We can walk down these sidewalks, stop and chat with friends. We can meet up in parks, have a coffee. On summer days, we can lay in the park grass, under the shade of hundred-year-old trees, with the sounds of city bristling about in the wind. And when we feel the need to speak up about issues we find unjust, we can assemble on these public spaces.
City planners have realized the value of public spaces since the time of the Greeks, and accordingly, made sure to build them into the development of every city. They felt they were good for both the people, and the people's democracy. It was the closest thing to egalitarianism that planning could provide for.
And they work. This country's history of political assembly and speeches are a history of its public spaces. Martin Luther King's "I Have a Dream" speech is as much a history of civil rights as it is of the space it took place on, the Lincoln Memorial, which sits upon the National Mall, a public space. On a publicly owned space, you are guaranteed your rights to assembly and freedom of speech.
If you've ever wondered why you have never heard a speech or seen an assembly at a mall or in a suburb, it is because that is a private space. Private spaces are limited by what the owning entity wants to allow on that space.
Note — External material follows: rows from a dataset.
-- ==== Sys2Proof/Types/Control.lean ====
section
/-! DEFINITION. Types of the control core: tags, forces, instances, programs, executions and lanes
(spec/01 to spec/05 of the manual). Plain data only. -/

namespace Sys2Proof

/-- Type codes of a tag, R43. -/
inductive ValType where
  | bool | int16 | int32 | int64 | uint16 | uint32 | uint64 | real32 | real64 | time
  deriving DecidableEq, Repr

/-- Where a tag's value comes from: ORIGIN of the flags field (R43). -/
inductive Origin where
  | computed | remote | channel
  deriving DecidableEq, Repr

/-- State of one stored copy of a tag: committed, pending under R48, or void under R488. -/
inductive CopyMark where
  | committed | pending | void
  deriving DecidableEq, Repr

/-- The fields of a 32-byte tag slot that change at run time ("Tag slots", R43), in one copy. -/
structure SlotCopy where
  value : W64
  srcTs : Nat
  quality : W16
  flags : W16
  age : Nat
  /-- The epoch whose step committed this copy. -/
  epoch : Nat
  mark : CopyMark
  deriving DecidableEq, Repr

/-- A tag as its program declares it: one entry of section 0x0001 TAGS of the container (R334). -/
structure TagDecl where
  type : ValType
  /-- The writer task; none for a tag that no task writes (0xFF). -/
  writer : Option TaskId
  origin : Origin
  published : Bool
  /-- The substitute is the last committed value (flag [1]); otherwise the declared value. -/
  substIsLast : Bool
  node : Nat
  point : Nat
  initial : W64
  deriving DecidableEq, Repr

/-- A tag of the image: its declaration, its two copies and what R45 and R46 count for it. -/
structure Tag where
  decl : TagDecl
  a : SlotCopy
  b : SlotCopy
  /-- Commits of the writer task since the last new barge for this tag (R45). -/
  staleCommits : Nat
  /-- Arrival of the last complete barge that carried the point (R46). -/
  lastArrival : Option Nat
  /-- Arrival of the latest barge or record that a commit has taken for the tag: a later one is new (R40, R45). -/
  lastTaken : Option Nat
  /-- First commit of the writer task since it last started or the tag was created (R46). -/
  firstCommit : Option Nat
  deriving DecidableEq, Repr

/-- An entry of the force table (R112, R116). -/
structure Force where
  tag : Nat
  type : ValType
  value : W64
  wouldBe : Option W64
  epochSet : Nat
  deriving DecidableEq, Repr

/-- Instance kinds, R72. -/
inductive InstKind where
  | ep | en | ton | tof | tp | ctu | ctd | ctud
  deriving DecidableEq, Repr

/-- TSTATE of the instance state byte, R72. -/
inductive TState where
  | idle | running | done
  deriving DecidableEq, Repr

/-- An instance record, R72; its number is its key. -/
structure Inst where
  kind : InstKind
  task : TaskId
  value : W64
  lastT : W64
  preset : W64
  isNew : Bool
  resume : Bool
  ts : TState
  q : Bool
  prev2 : Bool
  prev : Bool
  deriving DecidableEq, Repr

/-- The code of one task of a program version: frame size, words and routine entries (R88, R334). -/
structure TaskCode where
  task : TaskId
  /-- Local frame in bytes (R63). -/
  frame : Nat
  words : List W64
  /-- Entry indices of the routines other than the task routine. -/
  routines : List Nat
  /-- Foreign tags declared for the task's view (R37). -/
  view : List Nat
  deriving DecidableEq, Repr

/-- A program version (R99, R334). -/
structure Program where
  version : Nat
  instanceCount : Nat
  tags : Tbl TagDecl
  codes : List TaskCode
  /-- Offset in the container of each task's first instruction word. -/
  places : Tbl Nat
  /-- The container as loaded (R334); it lies in the CODE region (R359). -/
  image : List Byte
  deriving DecidableEq, Repr

/-- State of the staged version, R100 and R101. -/
inductive StageState where
  | loaded | verified
  deriving DecidableEq, Repr

structure Staged where
  prog : Program
  state : StageState
  /-- The partner holds the same version VERIFIED (R107). -/
  onPartner : Bool
  deriving DecidableEq, Repr

/-- A load in progress (PRG.LOAD, R333). -/
structure Load where
  version : Nat
  length : Nat
  bytes : List Byte
  journal : Nat
  deriving DecidableEq, Repr

/-- Phases of an accepted exchange, R104. -/
inductive ExchangePhase where
  | queued | staged
  deriving DecidableEq, Repr

structure Exchange where
  journal : Nat
  phase : ExchangePhase
  dropForces : Bool
  /-- The staging STATE copy: carried and new instances (R104). -/
  staging : Tbl Inst
  /-- Instant of staging completion. -/
  stagedAt : Nat
  /-- PRG_EXCHANGE_WINDOW at acceptance, in ms (R105). -/
  window : Nat
  deriving DecidableEq, Repr

/-- Causes of a lane halt, R124, R126, R98. -/
inductive HaltCause where
  | mismatch | selfFault | late
  deriving DecidableEq, Repr

/-- Lane roles, R120. -/
inductive LaneRole where
  | active | halted | resync | loading | joining | spare | spareTest | retired | bystander
  deriving DecidableEq, Repr

/-- What one delay FIFO entry addresses; it stands for the ADDRESS field. -/
inductive PostTarget where
  | tag (index : Nat)
  | inst (number : Nat)
  | source (code : Nat)
  | endMark
  deriving DecidableEq, Repr

/-- KIND of a delay FIFO entry. -/
inductive EntryKind where
  | write | sample | endMark
  deriving DecidableEq, Repr

/-- A delay FIFO entry; an instance record travels as one write (R75). -/
structure Entry where
  kind : EntryKind
  seq : Nat
  target : PostTarget
  mask : Byte
  data : W64
  record : Option Inst
  deriving DecidableEq, Repr

/-- Pending operation of a nesting entry, R69. -/
inductive NestOp where
  | and | or | xor
  deriving DecidableEq, Repr

structure NestEntry where
  acc : Bool
  fc : Bool
  op : NestOp
  deriving DecidableEq, Repr

/-- One lane's state within one execution (R65, R66), and its posts to the Weave (R122). -/
structure LaneCtx where
  lane : LaneId
  pc : Nat
  acc : Bool
  fc : Bool
  nest : List NestEntry
  ret : List Nat
  w : Vector W64 16
  /-- Local words written since the frame was cleared (R63, R64). -/
  frame : Tbl W64
  /-- Every entry the lane has posted, oldest first; position k is entry k (R123). -/
  posted : List Entry
  /-- Issue cycles and Basin operands spent, R95. -/
  cycles : Nat
  /-- AGREE instructions passed, R148. -/
  agrees : Nat
  /-- Waits in an AGREE of this source and destination (R92). -/
  waiting : Option (Nat × BitVec 4 × Fin 16)
  ended : Bool
  halted : Option HaltCause
  /-- The lane has stopped under R98 and posts nothing more. -/
  stalled : Bool
  /-- Since when a full delay FIFO keeps the lane's next instruction from being issued, and the entries that it posts
  (R122, R126). -/
  fullSince : Option (Nat × Nat)
  deriving DecidableEq, Repr

/-- The slot fields an execution sees for one tag of its view (R37, R44 to R46, R113). -/
structure ViewEntry where
  value : W64
  srcTs : Nat
  quality : W16
  flags : W16
  age : Nat
  /-- Forced input: the value that would have been committed (R113). -/
  wouldBe : Option W64
  deriving DecidableEq, Repr

/-- A barge in one buffer of a landing slot (R39). -/
structure LandedBarge where
  sequence : Nat
  session : Nat
  sampleTime : Nat
  /-- Instant at which the buffer became complete. -/
  arrival : Nat
  /-- Values of the barge's points: point, section type and bit pattern. -/
  points : List (Nat × Nat × W64)
  /-- Status bytes of points (R186). -/
  status : List (Nat × Byte)
  /-- The UDP payload as received (R150). -/
  payload : List Byte
  /-- Some task has committed it (R41). -/
  committed : Bool
  /-- The buffer of the four that holds it. -/
  buffer : Fin 4
  deriving DecidableEq, Repr

/-- The sample of an on-module input tag, latched at a tick (R39, R246, R280, R297). -/
structure ChannelSample where
  tag : Nat
  /-- None: the channel gives no value now, and the tag keeps the one it has. -/
  value : Option W64
  sampleTime : Nat
  quality : W16
  /-- A CAN map slot: the record's time, new once only. Every other channel gives a new value at each tick. -/
  arrival : Option Nat
  deriving DecidableEq, Repr

/-- A value entry of a manifest (R148). -/
structure ManifestValue where
  tag : Nat
  quality : W16
  flags : W16
  value : W64
  srcTs : Nat
  age : Nat
  deriving DecidableEq, Repr

/-- MANIFEST payload, R148. -/
structure Manifest where
  task : TaskId
  noBargeAny : Bool
  version : Nat
  tick : Nat
  baseEpoch : Nat
  nodes : List (Nat × Nat)
  values : List ManifestValue
  deriving DecidableEq, Repr

/-- Phases of an execution: latched at the tick, snapshot being committed, running, preempted, ended at the
TEND vote, and stepped while a third lane still trails (R126). -/
inductive ExecPhase where
  | latched | committing | running | preempted | ended | stepped
  deriving DecidableEq, Repr

/-- One execution of one task. -/
structure Exec where
  task : TaskId
  tick : Nat
  phase : ExecPhase
  /-- Latest completed epoch at the tick (R37). -/
  baseEpoch : Nat
  version : Nat
  /-- Words, routine entries and declared frame of the task's code (R88, R63). -/
  codeLen : Nat
  routines : List Nat
  frame : Nat
  /-- Parameters in force for this tick (R35, R53). -/
  deadline : Nat
  offset : Nat
  staleLimit : Nat
  margin : Nat
  trailLimit : Nat
  /-- Landing-slot buffers latched at the tick, by node ID (R39). -/
  slots : Tbl LandedBarge
  samples : List ChannelSample
  /-- For each remote input tag, the arrival of the last complete barge that carried its point, at the tick (R46). -/
  arrivals : Tbl Nat
  /-- Values committed for the execution: inputs and foreign tags (R37). -/
  view : Tbl ViewEntry
  lanes : List LaneCtx
  /-- Entries that have landed, in order: the majority entries of R126. -/
  landed : List Entry
  /-- Entry positions that have been compared with every lane taking part; later ones are pending (R122). -/
  compared : Nat
  /-- Instant of the first sample of the AGREE that the lanes wait in (R126). -/
  agreeSince : Option Nat
  /-- Values returned by AGREE, in order (R92). -/
  agreed : List (Nat × W64)
  /-- Instant of task end (R49). -/
  endAt : Option Nat
  /-- Standby: shadow, held (R152) and UNMATCHED (R151) executions. -/
  shadow : Bool
  held : Bool
  unmatched : Bool
  manifest : Option Manifest
  /-- Arrival of the manifest (R56). -/
  manifestAt : Option Nat
  /-- Agreement entries received: ordinal, source, value (R93). -/
  agreements : List (Nat × Nat × W64)
  /-- Ran uncompared: one lane alone (R136). -/
  uncompared : Bool
  preemptions : Nat
  deriving DecidableEq, Repr

/-- One lane of the module between executions (R120, R131, R421). -/
structure Lane where
  role : LaneRole
  bistFlag : Bool
  /-- Operating hours of the resynchronisations of the last 24 h (R131). -/
  resyncs : List Nat
  replacements : Nat
  haltCause : Option HaltCause
  /-- The execution in which the lane was halted, and the entry position there (R129, R130). -/
  haltedIn : Option (TaskId × Nat × Nat)
  /-- While LOADING: the lane that this one replaces (R131). -/
  replaces : Option LaneId
  /-- Codewords of CODE that the lane's instruction SRAM holds with an uncorrectable error (R98). -/
  badCode : List Nat
  /-- Due for replacement while no spare was available (R132). -/
  due : Bool
  /-- Clock gated in DOZE (R382). -/
  gated : Bool
  /-- Halted by a debug session (R455). -/
  debugHalt : Bool
  deriving DecidableEq, Repr

/-- The Weave between executions: injection rotation (R135) and fault state (R134, R136). -/
structure Weave where
  lanes : Vector Lane 4
  generation : Nat
  uncompared : Bool
  comparatorFault : Bool
  corrections : Nat
  /-- The lowest lane that the next test group may take, before the rotation begins again at the lowest (R135). -/
  injectLane : Nat
  injectBit : Nat
  /-- An uncorrectable FIFO error occurred since restart (R157). -/
  uncorrectable : Bool
  deriving DecidableEq, Repr

/-- One task slot: run state and the counters of HEALTH.GET (R34, R53, R332). -/
structure Task where
  running : Bool
  /-- The first tick may not come before this instant (R34). -/
  notBefore : Nat
  lastTick : Option Nat
  /-- Last release time queued (R53). -/
  lastRelease : Nat
  /-- The offset of the last tick, kept while a reduction waits (R53). -/
  offsetInForce : Nat
  lastScan : Nat
  minScan : Option Nat
  maxScan : Nat
  minSlack : Option Int
  shortSlack : Nat
  executions : Nat
  preemptions : Nat
  divergences : Nat
  /-- Standby: a full-form record has been requested (R147, R152). -/
  wantFull : Bool
  /-- Active: the standby asked for the next record of this task in full form (R153). -/
  sendFull : Bool
  /-- Tick of the task's last comparison where that comparison failed (R157). -/
  compareFailed : Option Nat
  /-- Tick of the failed comparison before the last one (R157). -/
  failedBefore : Option Nat
  /-- DUPLEX in the execution of the last failed comparison (R157). -/
  failedDuplex : Bool
  deriving DecidableEq, Repr

end Sys2Proof
end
In such settings, even the greatest park, water fountain, swath of grass or set of benches becomes ornamental — a reminder of what could happen in a public space.
Mayor Dwight Jones has released a proposal for Monroe Park that will pass the ownership of that park into private hands. He wants this city to have a privately owned plot of land, masquerading as a public place. And if he gets his way, he will turn those tall trees, that grass, that water fountain, into something ornamental. And while the private entity that will own it may greatly benefit, I can think of one group that will definitely lose: the public.
In a time where much of our congregation occurs in privately owned domains, both in physical and digital realms, we must stick up for the few public spaces we have left. The public spaces that allow a city to be a city. We must say no to bringing the planning of the suburbs to the cities. We must have real public spaces, not ornamental private land.